The traditional perspective about rural markets has been linked to notions of extreme poverty, lack of education, lack of finance, poor infrastructure, high costs to reach the rural customer and gender biases.

Rural India has modernized in a massive way, are market leaders missing the chance to respond? In the dawn of social commerce becoming the future of the way Indians shop and connect, are we leaving rural customers behind?  

We spent over 10 years understanding the pulse of the rural customer on the ground and witnessing this evolution. As commerce companies, product and service providers, think about the next billion markets, we believe curated design for rural Indian customers, leveraging rural women as the centre of social commerce and investing in data-driven insights is missed opportunity to make it happen fast.  

Due to globalization, digitization, and government interventions, there is a modernization of rural India that needs to be acknowledged. In the last decade, we have seen major shifts in rural India, from electrification to road development, skills development, advanced efforts for job creation/income generation, but the spike in the modernization of rural India has been due to the advancement of technology – from internet connectivity to smartphone penetration. Rural populations are exposed to technology, global brands, and opportunities. In the last 6 years, the number of smartphone users in India has increased by 15 per cent and is expected to rise 26 per cent by 2022 with an active internet connection, connecting them to the outside world more closely and comfortably. However, based on our ground experience, we know that while rural customers can afford these solutions, they just cannot access them. The rural customer is thriving, evolving, becoming savvier and demanding, but the market has not responded.  

The traditional perspective about rural markets has been linked to notions of extreme poverty, lack of education, lack of finance, poor infrastructure, high costs to reach the rural customer and gender biases. The Indian rural economy has largely been influenced and dependent on agriculture, but it has evolved from manufacturing to infra development, to service solutions. Families are no longer single-income households or even single sector-focused and more and more lifestyles have evolved. Women are not housewives, they are farmers, community leaders, data collectors, government workers and social connectors. Families are investing in private education, using YouTube for entertainment, using their bank accounts for payments, wanting to save time and money by using better appliances. Product and service companies do not see the deep changes, creating a wider divide between the rural and urban lifestyle.  

One of the major challenges has been the customization for the rural market, very little effort has been made by the major product/service providers in terms of investment for going deep and not wide. Lack of a strategic supply chain and customer insights has acted as a barrier between rural India and e-commerce. Who is this customer? What are their demands? What are their pain points? What do they need daily, vs weekly, vs monthly, vs seasonally, vs annually?  

Add to this, the lack of a strong gender lens –most initiatives in rural India to build the supply chains have been short-lived, the digital divide amongst women is the highest. The social commerce industry is highly dependent on technology and hence it is very important that people who are the targeted audience for the same are technologically savvy to make the best possible benefits out of the same. The solutions for changing employment relationships with the rural market have been approached in many ways but not all of them have been successful because of lack of planning and incorrect research and analysis.
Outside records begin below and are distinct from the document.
-- ==== Sys2Proof/Machine/Ops.lean ====
section
/-! DEFINITION. Named operations over the state: parts by number, events, error registers and counters,
free values, timed effects, errors that halt a station, and self-test requests. -/
namespace Sys2Proof.Machine
open Sys2Proof

/-- What a command answers. -/
abbrev Out := Host.Outcome State Fault Refusal

/-- The byte of a memory; an unlisted address reads 0 (log 10). -/
def memGet : Memory → Nat → Byte
  | [], _ => 0
  | (a, b) :: t, k => if a = k then b else memGet t k

/-- A memory with an entry put before the first one that lies above it. -/
def memInsert (k : Nat) (v : Byte) : Memory → Memory
  | [] => [(k, v)]
  | (a, b) :: t => if k < a then (k, v) :: (a, b) :: t else (a, b) :: memInsert k v t

/-- A memory with the byte at `k` set: the entry at `k` goes, and a byte other than 0 takes its place in the order,
so a memory in canonical form stays in it. -/
def memSet (m : Memory) (k : Nat) (v : Byte) : Memory :=
  if v = 0 then m.filter (fun e => e.1 != k) else memInsert k v (m.filter (fun e => e.1 != k))

/-- A memory with consecutive bytes written from `k`. -/
def memWrite (m : Memory) (k : Nat) : List Byte → Memory
  | [] => m
  | b :: t => memWrite (memSet m k b) (k + 1) t

/-- A memory with listed bytes written. -/
def memPut (m : Memory) (l : List (Nat × Byte)) : Memory := l.foldl (fun m e => memSet m e.1 e.2) m

/-- A memory with the bytes from `lo` up to `hi` at 0. -/
def memZero (m : Memory) (lo hi : Nat) : Memory := m.filter (fun e => e.1 < lo || hi ≤ e.1)

/-- `n` bytes from `k`. -/
def memRead (m : Memory) (k n : Nat) : List Byte := (List.range n).map (fun i => memGet m (k + i))

/-- Every entry of a memory lies above `lo` or at it, rising, and none is 0. -/
def memAbove : Nat → Memory → Bool
  | _, [] => true
  | lo, (a, b) :: t => decide (lo ≤ a) && b != 0 && memAbove (a + 1) t

/-- The canonical form of a memory. -/
def Memory.wf (m : Memory) : Bool := memAbove 0 m

/-- The die of a station. -/
def dieOf (n : Nat) : Nat := n / 96

/-- The cluster of a station, 12 × die + cluster (00 R9). -/
def cluOf (n : Nat) : Nat := n / 8

/-- The station numbered `n`. -/
def stn (s : State) (n : Nat) : Station := s.stns.get {} n

/-- The state with station `n` changed. -/
def updStn (s : State) (n : Nat) (f : Station → Station) : State :=
  { s with stns := s.stns.upd {} n f }

/-- Array `a` of station `n`. -/
def arr (s : State) (n a : Nat) : Arr := s.arrs.get {} (2 * n + a)

/-- The state with array `a` of station `n` changed. -/
def updArr (s : State) (n a : Nat) (f : Arr → Arr) : State :=
  { s with arrs := s.arrs.upd {} (2 * n + a) f }

/-- The cluster numbered `g`. -/
def clu (s : State) (g : Nat) : Cluster := s.clus.get {} g

/-- The state with cluster `g` changed. -/
def updClu (s : State) (g : Nat) (f : Cluster → Cluster) : State :=
  { s with clus := s.clus.upd {} g f }

/-- The general core of cluster `g`. -/
def gcOf (s : State) (g : Nat) : Gc := (clu s g).gc

/-- The state with the general core of cluster `g` changed. -/
def updGc (s : State) (g : Nat) (f : Gc → Gc) : State :=
  updClu s g (fun c => { c with gc := f c.gc })

/-- Engine `e` of cluster `g`. -/
def eng (s : State) (g e : Nat) : Engine := s.engines.get {} (4 * g + e)

/-- The state with engine `e` of cluster `g` changed. -/
def updEng (s : State) (g e : Nat) (f : Engine → Engine) : State :=
  { s with engines := s.engines.upd {} (4 * g + e) f }

/-- Logical cores of cluster `g` under the assignment in effect (01 R27, R44). -/
def cores (s : State) (g : Nat) : Nat := s.coresEff.get 8 g

/-- A station that is present (01 R27, R29). -/
def present (s : State) (n : Nat) : Bool := decide (n < 768) && decide (n % 8 < cores s (cluOf n))

/-- A cluster that is not retired (01 R28). -/
def live (s : State) (g : Nat) : Bool := decide (g < 96) && decide (0 < cores s g)

/-- Failed positions of a cluster under the assignment in effect. -/
def failedPos (s : State) (g : Nat) : List Nat := s.assign.get [] g

/-- The physical position that holds a station (01 R25). -/
def posOf (s : State) (n : Nat) : Nat :=
  (((List.range 9).filter (fun p => !(failedPos s (cluOf n)).contains p))[n % 8]?).getD 8

/-- The location code of array `a` of station `n`, by its physical position (16 R540). -/
def arrLoc (s : State) (n a : Nat) : Nat := n / 96 + 8 * (n % 96 / 8) + 128 * posOf s n + 2048 * a

/-- The stations of cluster `g` that are present. -/
def stationsOf (s : State) (g : Nat) : List Nat := (List.range (cores s g)).map (fun k => 8 * g + k)

/-- The program cycle of the station's cluster (06 R239). -/
def cycOf (s : State) (n : Nat) : Nat := (clu s (cluOf n)).cyc

/-- The loaded job is sealed (00 R3). -/
def sealedJob (s : State) : Bool :=
  match s.course with
  | some c => bitOf c.hdr.flags 0
  | none => false

/-- The loaded course is a debug course (03 R140). -/
def debugCourse (s : State) : Bool :=
  match s.course with
  | some c => bitOf c.hdr.flags 1
  | none => false

/-- The number of the loaded job. -/
def jobNo (s : State) : Nat :=
  match s.course with
  | some c => c.hdr.job
  | none => 0

/-- A register of the register region by its window and offset (01 R40). -/
def regKey (window off : Nat) : Nat := 4194304 * window + off

/-- The contents of a register that has no other home in the state. -/
def reg (s : State) (k : Nat) : Nat := (s.regs.get 0 k).toNat

/-- The state with a register's contents set. -/
def setReg (s : State) (k v : Nat) : State := { s with regs := s.regs.set k (BitVec.ofNat 64 v) }

/-- A saturating counter field of width `w` at bit `lo` of a register, raised by `n`. -/
def bump (s : State) (k lo w n : Nat) : State :=
  let v := reg s k
  setReg s k (setBits v (lo + w - 1) lo (min (2 ^ w - 1) (bits v (lo + w - 1) lo + n)))

/-- Fields (high, low, value) written into a number. -/
def putFields (v : Nat) (l : List (Nat × Nat × Nat)) : Nat :=
  l.foldl (fun v f => setBits v f.1 f.2.1 f.2.2) v

/-- Sets an error bit; the first_* fields update only while bits [top:0] are all 0 (02 R87). -/
def latch (s : State) (k top bit : Nat) (first : List (Nat × Nat × Nat)) : State :=
  let v := reg s k
  let v := if bits v top 0 = 0 then putFields v first else v
  setReg s k (setBits v bit bit 1)

/-- An event raised: it waits to be recorded (13 R465). -/
def raise (s : State) (code die unit : Nat) (detail : Option Nat) : State :=
  { s with
    evs := s.evs ++ [{ code := code, die := die, unit := unit, detail := detail, time := s.timeNs
                       isSealed := sealedJob s }]
    evTotal := s.evTotal + 1 }

/-- A draw of a free value: the state and the draw's number (log 12). -/
def draw (s : State) : State × Nat := ({ s with freeCtr := s.freeCtr + 1 }, s.freeCtr)

/-- Inserts a timed effect: in issue order, the scalar slot last within a cycle (06 R221). -/
def addTimed (t : Timed) : List Timed → List Timed
  | [] => [t]
  | x :: xs =>
    if x.issue < t.issue || (x.issue = t.issue && (t.scalar || !x.scalar)) then x :: addTimed t xs
    else t :: x :: xs

/-- Schedules an effect of station `n`, readable `after` program cycles from now (06 R239). -/
def schedule (s : State) (n after : Nat) (scalar : Bool) (e : Eff) : State :=
  updClu s (cluOf n) (fun c =>
    { c with timed := addTimed ⟨c.cyc + after, c.cyc, scalar, e⟩ c.timed })

/-- A check of the false-start detector fails at a stride: recorded in a debug course only (06 R251 to R253). -/
def fsFailAt (s : State) (n pc bit : Nat) : State :=
  if debugCourse s then
    let d := dieOf n
    let k := regKey d 0x300
    let s := if bits (reg s k) 7 0 = 0 then setReg s (regKey d 0x308) (pc % 16384) else s
    let s := latch s k 7 bit [(22, 16, n % 96), (26, 24, bit)]
    bump s (regKey d 0x310) 0 32 1
  else s

/-- A check of the false-start detector fails at the present stride. -/
def fsFail (s : State) (n bit : Nat) : State := fsFailAt s n (stn s n).pc bit

/-- A condition of the detector. -/
def fsIf (s : State) (c : Bool) (n bit : Nat) : State := if c then fsFail s n bit else s

/-- An error that begins a fault stop of the RUN, with its event; the vote of an open step becomes skip
(16 R525, R526). -/
def wantStop (s : State) (event : Nat) : State :=
  if s.jobState ≠ 3 then s
  else { s with
    stepErr := true
    stop := if s.stop.wanted || s.stop.stage ≠ 0 then s.stop
      else { s.stop with wanted := true, since := s.timeNs, event := event } }

/-- A station that has halted (06 R224.5; 08 R323). -/
def halted (t : Station) : Station :=
  { t with run := .halted, pend := none, released := false, eclipse := false, lent := 0, wdog := 0 }

/-- A station that halts at its next hurdle; one that already waits at a hurdle stride halts there, as
that stride does not issue (16 R524). -/
def haltAtHurdle (t : Station) : Station :=
  if t.run = .waiting && !t.released then halted { t with haltNext := true }
  else { t with haltNext := true }

/-- The station program halts at its next hurdle, and a fault stop follows (16 R524, R525). -/
def errHalt (s : State) (n event : Nat) : State := wantStop (updStn s n haltAtHurdle) event

/-- The event class of a unit kind (16, unit-kind table). -/
def kindClass (kind : Nat) : Nat :=
  match kind with
  | 0x01 => 2 | 0x02 => 1 | 0x03 => 1 | 0x04 => 1 | 0x05 => 5 | 0x06 => 1 | 0x07 => 3 | 0x08 => 5
  | 0x09 => 5 | 0x0A => 5 | 0x0B => 5 | 0x0C => 6 | _ => 0x0C

/-- FLT_STATUS (16 R541). -/
def fltStatus : Nat := regKey 10 0x800

/-- Requests a targeted self-test (16 R530, R531). -/
def requestTest (s : State) (kind index event : Nat) : State :=
  if s.tests.any (fun t => t.kind = kind ∧ t.index = index) then s
  else if s.tests.length < 256 then { s with tests := s.tests ++ [⟨kind, index, event⟩] }
  else raise (latch s fltStatus 0 10 []) (kindClass kind * 256 + 0xF2) 15 0 none

/-- Adds to the Comet Watch non-finite count of a tensor group (04 R160, R605). -/
def countNonFin (s : State) (group : Option Nat) (n : Nat) : State :=
  match group with
  | some g => if n = 0 then s else { s with nfCnt := s.nfCnt.upd 0 g (· + n) }
  | none => s

/-- Tokens spent in the current cycle of a cluster, and the peak (06 R244, R248). -/
def addTok (s : State) (g n : Nat) : State :=
  let s := updClu s g (fun c => { c with tok := c.tok + n })
  let k := regKey (g / 12) (0x200 + 8 * (g % 12))
  setReg s k (setBits (reg s k) 14 8 (max (bits (reg s k) 14 8) (min 127 (clu s g).tok)))

/-- Counts an occurrence at the present time and says whether more than `limit` lie within `ns`
(16 R530, last rows). -/
def rate (s : State) (key limit ns : Nat) : State × Bool :=
  let l := (s.rates.get [] key).filter (fun t => s.timeNs < t + ns) ++ [s.timeNs]
  ({ s with rates := s.rates.set key (if limit < l.length then [] else l) }, limit < l.length)

/-- A die lies in the west half (01 R21). -/
def westDie (d : Nat) : Bool := d % 4 < 2

/-- The policy limit of a cluster's half (14 R486). -/
def policyLimit (s : State) (g : Nat) : Nat := if westDie (g / 12) then s.power.westMhz else s.power.eastMhz

/-- The lowest of the limits on a cluster's frequency, in MHz (14 R477, R483). -/
def pacerLimit (s : State) (g : Nat) : Nat :=
  let c := clu s g
  max 600 (min (policyLimit s g) (min c.replica (min c.thermal (min c.grant (if c.lowered then 600 else 2100)))))

/-- The ratio of a frequency, in 1/65,536 of the fixed domain's (14 R477). -/
def ratioOf (mhz : Nat) : Nat := mhz * 65536 / 100

/-- A region gets a new ramp target; one on the boot clock stays at 600 MHz (14 R478, R479). -/
def retarget (s : State) (g : Nat) : State :=
  let t := pacerLimit s g
  updClu s g (fun c => { c with target := t, ramping := !c.onBoot && c.ratio ≠ ratioOf t })

end Sys2Proof.Machine
end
This denies rural women to be a part of social commerce, they miss this obvious business opportunity.  

There is an opportunity to combine these challenges – connecting women to the digital tools they need to optimize their social connections for the business. A network of rural women who are their own small-scale social commerce solutions, there is an opportunity to provide rural India for a higher standard of living but also generating employment opportunities. Social commerce allows people the village people to work independently within their village, giving them easy solutions and development at an ease. This is a critical opportunity especially for rural women who would prefer to work within their village, level their strongest asset, deep connections to their neighbours they’ve known for generations. Women in the village have been active players on most social commerce platforms as they have a stronger network in the community and understand the household needs as they are the ones leading the operations. 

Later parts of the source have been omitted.